TASK PROMPT =>
Reproduce exactly the line with "decode [0b11010000, 0b11111001]" and the lines after it. Stop at the last line of the data and include nothing else.

MATERIAL FOR THIS TASK =>

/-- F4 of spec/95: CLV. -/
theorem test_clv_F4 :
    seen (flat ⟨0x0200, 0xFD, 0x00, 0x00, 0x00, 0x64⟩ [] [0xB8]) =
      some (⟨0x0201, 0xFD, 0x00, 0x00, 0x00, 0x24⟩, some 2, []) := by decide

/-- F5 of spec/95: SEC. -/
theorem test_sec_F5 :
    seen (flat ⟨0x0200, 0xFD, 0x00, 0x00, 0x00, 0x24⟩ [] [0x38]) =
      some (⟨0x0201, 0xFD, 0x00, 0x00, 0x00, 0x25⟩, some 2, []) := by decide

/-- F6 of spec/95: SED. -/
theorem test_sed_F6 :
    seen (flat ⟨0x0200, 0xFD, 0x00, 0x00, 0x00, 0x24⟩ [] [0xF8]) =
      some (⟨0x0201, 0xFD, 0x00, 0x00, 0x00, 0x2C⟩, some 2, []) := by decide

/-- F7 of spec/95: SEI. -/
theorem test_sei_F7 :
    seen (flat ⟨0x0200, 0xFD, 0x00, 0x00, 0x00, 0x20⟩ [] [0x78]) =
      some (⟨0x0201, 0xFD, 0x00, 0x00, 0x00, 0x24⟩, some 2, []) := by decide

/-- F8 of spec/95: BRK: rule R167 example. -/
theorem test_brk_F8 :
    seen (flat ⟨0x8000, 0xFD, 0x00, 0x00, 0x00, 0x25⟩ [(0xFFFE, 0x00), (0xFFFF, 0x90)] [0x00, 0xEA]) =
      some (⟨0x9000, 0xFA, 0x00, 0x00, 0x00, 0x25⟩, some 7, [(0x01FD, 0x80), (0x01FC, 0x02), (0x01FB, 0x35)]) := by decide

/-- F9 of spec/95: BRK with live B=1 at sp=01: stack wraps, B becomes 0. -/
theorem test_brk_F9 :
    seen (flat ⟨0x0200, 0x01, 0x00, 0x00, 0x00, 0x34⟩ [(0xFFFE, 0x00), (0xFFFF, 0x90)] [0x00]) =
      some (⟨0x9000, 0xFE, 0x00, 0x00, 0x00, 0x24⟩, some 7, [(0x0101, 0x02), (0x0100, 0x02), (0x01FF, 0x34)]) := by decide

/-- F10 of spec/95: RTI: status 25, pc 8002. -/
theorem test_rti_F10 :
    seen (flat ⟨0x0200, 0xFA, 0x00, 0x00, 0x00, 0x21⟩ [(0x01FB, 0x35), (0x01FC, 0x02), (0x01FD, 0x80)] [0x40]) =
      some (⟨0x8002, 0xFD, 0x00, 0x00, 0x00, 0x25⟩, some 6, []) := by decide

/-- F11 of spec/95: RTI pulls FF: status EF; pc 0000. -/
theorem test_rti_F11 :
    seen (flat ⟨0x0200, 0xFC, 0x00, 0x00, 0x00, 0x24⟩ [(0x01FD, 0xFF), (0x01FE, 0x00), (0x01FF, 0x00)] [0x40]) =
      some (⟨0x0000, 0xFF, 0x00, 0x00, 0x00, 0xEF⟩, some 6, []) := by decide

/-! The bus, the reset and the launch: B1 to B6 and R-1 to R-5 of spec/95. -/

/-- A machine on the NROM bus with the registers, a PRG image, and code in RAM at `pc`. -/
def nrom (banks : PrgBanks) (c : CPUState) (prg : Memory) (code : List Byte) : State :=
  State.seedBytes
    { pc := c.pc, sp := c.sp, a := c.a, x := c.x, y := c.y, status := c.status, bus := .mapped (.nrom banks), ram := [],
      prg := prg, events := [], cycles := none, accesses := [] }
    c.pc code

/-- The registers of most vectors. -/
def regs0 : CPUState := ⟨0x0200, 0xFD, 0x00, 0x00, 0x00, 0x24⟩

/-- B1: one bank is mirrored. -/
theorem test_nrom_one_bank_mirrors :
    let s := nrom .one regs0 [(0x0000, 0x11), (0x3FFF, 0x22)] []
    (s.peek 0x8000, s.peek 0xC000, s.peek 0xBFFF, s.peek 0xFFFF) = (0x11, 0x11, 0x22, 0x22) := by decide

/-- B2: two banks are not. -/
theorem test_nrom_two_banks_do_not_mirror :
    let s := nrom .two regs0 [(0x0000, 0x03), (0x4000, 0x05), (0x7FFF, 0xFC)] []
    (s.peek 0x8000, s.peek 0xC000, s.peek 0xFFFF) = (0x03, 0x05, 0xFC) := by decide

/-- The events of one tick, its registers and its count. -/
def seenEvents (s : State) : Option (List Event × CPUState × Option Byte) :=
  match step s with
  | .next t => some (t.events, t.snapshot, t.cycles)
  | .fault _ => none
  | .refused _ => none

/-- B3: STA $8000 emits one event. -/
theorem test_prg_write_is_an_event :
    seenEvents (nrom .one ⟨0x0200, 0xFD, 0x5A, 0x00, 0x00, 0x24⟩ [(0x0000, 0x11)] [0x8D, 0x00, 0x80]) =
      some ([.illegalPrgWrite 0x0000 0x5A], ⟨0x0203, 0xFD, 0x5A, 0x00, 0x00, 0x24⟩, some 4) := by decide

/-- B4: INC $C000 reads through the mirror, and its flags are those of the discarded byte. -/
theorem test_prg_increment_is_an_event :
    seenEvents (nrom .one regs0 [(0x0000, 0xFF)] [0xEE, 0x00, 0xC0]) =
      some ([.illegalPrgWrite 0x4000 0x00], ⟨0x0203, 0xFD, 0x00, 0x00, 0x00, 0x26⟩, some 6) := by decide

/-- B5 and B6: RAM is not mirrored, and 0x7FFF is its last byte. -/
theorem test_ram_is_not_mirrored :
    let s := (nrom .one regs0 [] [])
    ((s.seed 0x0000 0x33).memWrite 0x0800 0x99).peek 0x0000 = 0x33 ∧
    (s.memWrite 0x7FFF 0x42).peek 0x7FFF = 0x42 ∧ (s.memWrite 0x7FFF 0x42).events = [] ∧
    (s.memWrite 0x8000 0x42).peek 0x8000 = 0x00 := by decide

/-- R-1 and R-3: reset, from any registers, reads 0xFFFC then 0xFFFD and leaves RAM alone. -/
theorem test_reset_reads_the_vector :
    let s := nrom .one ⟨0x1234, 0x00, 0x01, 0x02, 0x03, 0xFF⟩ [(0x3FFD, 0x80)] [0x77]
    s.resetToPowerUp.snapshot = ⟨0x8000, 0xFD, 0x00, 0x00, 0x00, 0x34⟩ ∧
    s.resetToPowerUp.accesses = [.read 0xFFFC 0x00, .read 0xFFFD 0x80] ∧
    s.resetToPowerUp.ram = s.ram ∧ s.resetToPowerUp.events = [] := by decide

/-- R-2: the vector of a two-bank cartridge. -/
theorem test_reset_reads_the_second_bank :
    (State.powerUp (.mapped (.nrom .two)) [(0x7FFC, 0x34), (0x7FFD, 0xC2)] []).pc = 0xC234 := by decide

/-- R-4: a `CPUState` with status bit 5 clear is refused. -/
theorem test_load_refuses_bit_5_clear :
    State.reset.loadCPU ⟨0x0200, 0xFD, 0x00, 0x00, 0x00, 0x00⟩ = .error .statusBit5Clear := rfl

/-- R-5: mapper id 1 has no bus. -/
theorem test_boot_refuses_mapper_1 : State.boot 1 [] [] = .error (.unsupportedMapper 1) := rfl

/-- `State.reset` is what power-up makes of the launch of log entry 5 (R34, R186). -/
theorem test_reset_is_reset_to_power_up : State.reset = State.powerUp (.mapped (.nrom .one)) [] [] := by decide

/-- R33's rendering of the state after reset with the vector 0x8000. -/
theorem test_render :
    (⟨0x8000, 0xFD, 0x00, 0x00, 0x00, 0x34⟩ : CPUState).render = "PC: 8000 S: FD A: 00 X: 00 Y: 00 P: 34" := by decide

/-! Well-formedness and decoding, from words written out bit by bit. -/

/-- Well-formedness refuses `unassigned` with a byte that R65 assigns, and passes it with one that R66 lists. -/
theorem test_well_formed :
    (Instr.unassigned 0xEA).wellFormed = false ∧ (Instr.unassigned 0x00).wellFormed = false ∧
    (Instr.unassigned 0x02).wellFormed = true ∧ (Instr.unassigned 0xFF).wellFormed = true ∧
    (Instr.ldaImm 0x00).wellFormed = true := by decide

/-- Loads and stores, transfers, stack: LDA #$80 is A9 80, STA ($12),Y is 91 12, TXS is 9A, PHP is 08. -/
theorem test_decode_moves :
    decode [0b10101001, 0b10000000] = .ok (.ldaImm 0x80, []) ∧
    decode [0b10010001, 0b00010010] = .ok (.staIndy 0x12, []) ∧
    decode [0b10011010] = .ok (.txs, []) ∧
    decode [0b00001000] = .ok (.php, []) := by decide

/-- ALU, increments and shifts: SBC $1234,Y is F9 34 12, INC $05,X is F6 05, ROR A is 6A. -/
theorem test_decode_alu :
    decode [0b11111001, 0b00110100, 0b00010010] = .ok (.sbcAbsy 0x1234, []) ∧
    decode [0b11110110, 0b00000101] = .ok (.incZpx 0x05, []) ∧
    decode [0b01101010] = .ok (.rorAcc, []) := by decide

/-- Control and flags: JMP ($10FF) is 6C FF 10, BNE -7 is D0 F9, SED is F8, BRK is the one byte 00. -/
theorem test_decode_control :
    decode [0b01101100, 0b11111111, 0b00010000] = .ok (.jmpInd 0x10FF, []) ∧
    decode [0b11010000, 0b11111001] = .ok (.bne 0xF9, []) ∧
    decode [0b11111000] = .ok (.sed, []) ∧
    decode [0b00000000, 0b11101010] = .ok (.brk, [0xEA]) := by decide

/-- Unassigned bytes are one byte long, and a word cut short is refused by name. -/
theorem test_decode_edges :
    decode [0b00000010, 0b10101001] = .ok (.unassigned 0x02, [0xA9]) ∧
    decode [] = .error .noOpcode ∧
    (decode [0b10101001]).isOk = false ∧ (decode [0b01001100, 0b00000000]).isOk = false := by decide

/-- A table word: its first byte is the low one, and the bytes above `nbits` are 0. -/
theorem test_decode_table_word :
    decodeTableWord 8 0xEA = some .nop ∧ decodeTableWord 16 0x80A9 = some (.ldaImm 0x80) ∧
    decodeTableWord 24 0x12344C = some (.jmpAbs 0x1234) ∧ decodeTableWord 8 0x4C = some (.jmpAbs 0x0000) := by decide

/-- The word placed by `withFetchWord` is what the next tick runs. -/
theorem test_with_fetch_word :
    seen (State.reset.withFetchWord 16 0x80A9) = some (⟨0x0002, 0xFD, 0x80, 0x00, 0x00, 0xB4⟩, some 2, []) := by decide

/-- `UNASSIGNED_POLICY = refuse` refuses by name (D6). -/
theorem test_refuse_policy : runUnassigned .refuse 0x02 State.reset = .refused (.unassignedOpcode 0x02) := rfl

TASK RESPONSE =>
    decode [0b11010000, 0b11111001] = .ok (.bne 0xF9, []) ∧
    decode [0b11111000] = .ok (.sed, []) ∧
    decode [0b00000000, 0b11101010] = .ok (.brk, [0xEA]) := by decide

/-- Unassigned bytes are one byte long, and a word cut short is refused by name. -/
theorem test_decode_edges :
    decode [0b00000010, 0b10101001] = .ok (.unassigned 0x02, [0xA9]) ∧
    decode [] = .error .noOpcode ∧
    (decode [0b10101001]).isOk = false ∧ (decode [0b01001100, 0b00000000]).isOk = false := by decide

/-- A table word: its first byte is the low one, and the bytes above `nbits` are 0. -/
theorem test_decode_table_word :
    decodeTableWord 8 0xEA = some .nop ∧ decodeTableWord 16 0x80A9 = some (.ldaImm 0x80) ∧
    decodeTableWord 24 0x12344C = some (.jmpAbs 0x1234) ∧ decodeTableWord 8 0x4C = some (.jmpAbs 0x0000) := by decide

/-- The word placed by `withFetchWord` is what the next tick runs. -/
theorem test_with_fetch_word :
    seen (State.reset.withFetchWord 16 0x80A9) = some (⟨0x0002, 0xFD, 0x80, 0x00, 0x00, 0xB4⟩, some 2, []) := by decide

/-- `UNASSIGNED_POLICY = refuse` refuses by name (D6). -/
theorem test_refuse_policy : runUnassigned .refuse 0x02 State.reset = .refused (.unassignedOpcode 0x02) := rfl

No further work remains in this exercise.